*DATA LISTING*
╔══

/-- MTSP to LOGCMD (R440). -/
def State.logcmd (s : State) (g : Guard) (d : Reg) : State :=
  s.mtspOp g d (fun c n st v commit s =>
    let w := v0 v
    let p := s.partOf c
    let i := fld w 57 56
    let num := fld w 23 0
    let op := fld w 63 60
    let done : Nat → State → State := fun code s => ((commit s).setLast p i code).complete c n st
    match s.part p with
    | none => done 1 s
    | some x =>
      match List.lookup i x.logs with
      | none => if 1 ≤ op && op ≤ 4 then done 1 s else (commit s).complete c n st
      | some l =>
        if op = 1 then
          (((commit s).setLast p i 0).askSeam p i (some ⟨c, n, st.uid⟩)).putStrand c n { st with run := .await .msg (waitFor .command) }
        else if op = 2 then
          match s.unpickRefused p i num st.uid (bitAt w 59), l.window num with
          | none, m :: _ =>
            if s.contextStill p x l.asid (some st.uid) then done 0 (s.unpick p i num st.uid x l m)
            else ((s.modLog p i (fun l => { l with busy := some st.uid })).stopContext x l.asid (some st.uid)).block c n st .msg
          | some code, _ =>
            if l.busy = some st.uid then done code ((s.modLog p i (fun l => { l with busy := none })).thaw p l.asid) else done code s
          | none, [] => done 2 s
        else if op = 3 then done 0 (s.forget p i num x l)
        else if op = 4 then
          if s.roomShort i x l then done 0 (s.modLog p i (fun l => { l with frozen := true }))
          else done 0 ((s.modLog p i (fun l => { l with frozen := false })).thaw p l.asid)
        else (commit s).complete c n st)
/-- LOGCMD; OP in the command word decides (log 6). -/
def execLogcmdSeam (o : OpD) (s : State) : Out := .next (s.logcmd o.g o.d)
def execLogcmdUnpick (o : OpD) (s : State) : Out := .next (s.logcmd o.g o.d)
def execLogcmdForget (o : OpD) (s : State) : Out := .next (s.logcmd o.g o.d)
def execLogcmdResume (o : OpD) (s : State) : Out := .next (s.logcmd o.g o.d)

/-! ### Stops and the debug module as the host reaches it (15 R444, R445) -/

/-- DEBUG_STOP. -/
def execDebugStop (o : EvCore) (s : State) : Out := .next (s.debugStop o.c)
/-- DEBUG_STOP_COMPLETE. -/
def execDebugStopComplete (o : EvCore) (s : State) : Out := .next (s.debugStopped o.c)
/-- DEBUG_RESUME. -/
def execDebugResume (o : EvCore) (s : State) : Out := .next (s.debugResume o.c)
/-- CONTROL_REGISTER_WRITE (07 R233): a doubleword of control space takes a value whole. -/
def execControlRegisterWrite (o : EvCtl) (s : State) : Out :=
  .next (s.ctlWrite o.c (o.off / 8 * 8) o.v.toNat (2 ^ 64 - 1) (quietWriter 0))

/-! ### Core dumps (15 R451, R452) -/

/-- A fault record's bytes (06 R188). -/
def FaultRec.bytes (f : FaultRec) (more : Nat) : List Byte :=
  leBytes 8 (f.source * 65536 + f.reason * 256 + f.kind) ++ leBytes 8 f.tsc ++ leBytes 8 (f.sid * 2 ^ 32 + f.ln) ++
    leBytes 8 f.pc.toNat ++ leBytes 8 f.addr.toNat ++ leBytes 8 f.info.toNat ++ leBytes 8 f.handle.toNat ++ leBytes 8 more

/-- The dump buffer's first slot with FULL = 0 and its size. -/
inductive DumpSlot where
  | slot (va : Word) (size : Nat) (s : State)
  | full (s : State)
  | wait
def State.dumpScan : Nat → State → XCtx → Word → Nat → DumpSlot
  | 0, s, _, _, _ => .full s
  | f + 1, s, x, va, size =>
    match s.blocks 2 x va 0 8 kRead 0 with
    | .wait _ => .wait
    | .fault _ s => .full s
    | .ok bs s =>
      match s.getBlocks [] bs with
      | .fault _ s => .full s
      | .ok img s => if bitAt (wordIn img 0) 63 then State.dumpScan f s x (va + wd size) size else .slot va size s
def State.dumpSlot (s : State) (x : XCtx) (va : Word) : DumpSlot :=
  match s.blocks 2 x va 0 16 kRead 0 with
  | .wait _ => .wait
  | .fault _ s => .full s
  | .ok bs s =>
    match s.getBlocks [] bs with
    | .fault _ s => .full s
    | .ok img s =>
      let size := (wordIn img 8).toNat
      if size = 0 || size % 65536 != 0 then .full s
      else State.dumpScan (fld (wordIn img 0) 31 0) s x (va + 0x10000) size

/-- The save records of dumped launches, core by core, until one does not fit: the image, its end, and TRUNC. -/
def State.dumpRecords (s : State) (asid size : Nat) (img : List Host.Cell) (at_ : Nat) : List (CoreId × Nat) → List Host.Cell × Nat × Bool
  | [] => (img, at_, false)
  | (c, n) :: t =>
    let set := (s.core c).saveSet (inSlot asid n) (recInSlot asid n)
    let r := s.recordImage c asid [wd (n * 65536 + asid), 0] set true
    if at_ + r.2 > size then (img, at_, true)
    else s.dumpRecords asid size (memPaste img 0 at_ r.1) (at_ + r.2) t

/-- The cores that hold something of a launch: its gangs' cores and those its strands and records stand on. -/
def State.dumpCores (s : State) (p : Nat) (x : Partition) (l : Launch) : List (CoreId × Nat) :=
  match l.slot with
  | none => []
  | some n => (x.live.filter (fun c =>
      l.gangs.any (fun g => (l.gangCores p g).contains c) || !((s.core c).strandsOf (inSlot l.asid n)).isEmpty ||
      (s.core c).records.any (fun r => recInSlot l.asid n r.2))).map (fun c => (c, n))
/-- Pairs in LN order. -/
def inLnOrder (live : List CoreId) (l : List (CoreId × Nat)) : List (CoreId × Nat) :=
  (live.map (fun c => l.filter (fun e => e.1 = c))).flatten

/-- Launches leave the dump queue and may end. -/
def State.undump (s : State) (p : Nat) (ls : List Launch) : State :=
  s.modPart p (fun x => { x with
    dumpQueue := x.dumpQueue.filter (fun i => ls.all (fun l => l.order != i)),
    launches := x.launches.map (fun y => if ls.any (fun l => l.order = y.order) then { y with dumping := false } else y) })

/-- The slot is written, FULL last. -/
def State.writeDump (s : State) (p : Nat) (x : Partition) (asid : Nat) (ls extra : List Launch) (ctx : XCtx) (va : Word) (size : Nat) :
    Option State :=
  let r := s.dumpRecords asid size [] 0x240 (inLnOrder x.live (ls.map (s.dumpCores p x)).flatten)
  let first := match ls with | [] => 0 | l :: _ => l.slot.getD 0
  let head := asid * 2 ^ 32 + first * 2 ^ 24 + ls.length + b01 r.2.2 * 2 ^ 62
  let faults := (ls.map (fun l => match l.fault with | none => leBytes 64 0 | some f => f.bytes l.more)).flatten
  let img := memWrite (memWrite (memWrite r.1 0 (leBytes 8 head)) 8 (leBytes 8 extra.length)) 0x40 (faults ++ leBytes (512 - faults.length) 0)
  match s.blocks (blockFuel r.2.1) ctx va 0 r.2.1 kWrite 0 with
  | .wait _ => none
  | .fault _ s => some (s.modPart p (fun x => { x with dumpSkips := x.dumpSkips + 1 }))
  | .ok bs s =>
    let s := s.putBlocks img (quietWriter asid) bs
    match s.blocks 2 ctx va 0 8 kWrite 0 with
    | .ok bs s => some (s.putBlocks (memWrite [] 0 (leBytes 8 (head + 2 ^ 63))) (quietWriter asid) bs)
    | _ => some s

/-- DUMP_WRITE (R452): the first launches of the dump queue with one context are dumped once they stand still. -/
def execDumpWrite (o : EvPart) (s : State) : Out :=
  .next (match s.part o.p, s.headCore o.p with
    | some x, some h =>
      (match x.dumpQueue.filterMap x.launch with
      | [] => s
      | l :: t =>
        let all := (l :: t).filter (fun y => y.asid = l.asid)
        let ls := all.take 8
        let extra := all.drop 8
        let still := ls.all (fun y => match y.slot with
          | none => true
          | some n => !s.coatMoving o.p n &&
              x.live.all (fun c => (s.core c).allStopped (inSlot y.asid n) (recInSlot y.asid n)))
        if !still then s
        else
          let ctx := homeCtx h (fld (s.core h).cfg.dumpctl 15 0)
          match s.dumpSlot ctx (s.core h).cfg.dumpva with
          | .wait => s
          | .full s => (s.modPart o.p (fun x => { x with dumpSkips := x.dumpSkips + 1 })).undump o.p all
          | .slot va size s1 =>
            match s1.writeDump o.p x l.asid ls extra ctx va size with
            | none => s
            | some s1 => s1.undump o.p all)
    | _, _ => s)

end Sys2Proof.Machine
end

╚══

*EXERCISE DESCRIPTION*
Would you copy, unchanged, the stretch of the records above that begins at the line containing "s.mtspOp g d (fun c n st v commit s =>" and ends at the line containing "def execLogcmdSeam (o", and only that?

*ANSWER BOX*
  s.mtspOp g d (fun c n st v commit s =>
    let w := v0 v
    let p := s.partOf c
    let i := fld w 57 56
    let num := fld w 23 0
    let op := fld w 63 60
    let done : Nat → State → State := fun code s => ((commit s).setLast p i code).complete c n st
    match s.part p with
    | none => done 1 s
    | some x =>
      match List.lookup i x.logs with
      | none => if 1 ≤ op && op ≤ 4 then done 1 s else (commit s).complete c n st
      | some l =>
        if op = 1 then
          (((commit s).setLast p i 0).askSeam p i (some ⟨c, n, st.uid⟩)).putStrand c n { st with run := .await .msg (waitFor .command) }
        else if op = 2 then
          match s.unpickRefused p i num st.uid (bitAt w 59), l.window num with
          | none, m :: _ =>
            if s.contextStill p x l.asid (some st.uid) then done 0 (s.unpick p i num st.uid x l m)
            else ((s.modLog p i (fun l => { l with busy := some st.uid })).stopContext x l.asid (some st.uid)).block c n st .msg
          | some code, _ =>
            if l.busy = some st.uid then done code ((s.modLog p i (fun l => { l with busy := none })).thaw p l.asid) else done code s
          | none, [] => done 2 s
        else if op = 3 then done 0 (s.forget p i num x l)
        else if op = 4 then
          if s.roomShort i x l then done 0 (s.modLog p i (fun l => { l with frozen := true }))
          else done 0 ((s.modLog p i (fun l => { l with frozen := false })).thaw p l.asid)
        else (commit s).complete c n st)
/-- LOGCMD; OP in the command word decides (log 6). -/
def execLogcmdSeam (o : OpD) (s : State) : Out := .next (s.logcmd o.g o.d)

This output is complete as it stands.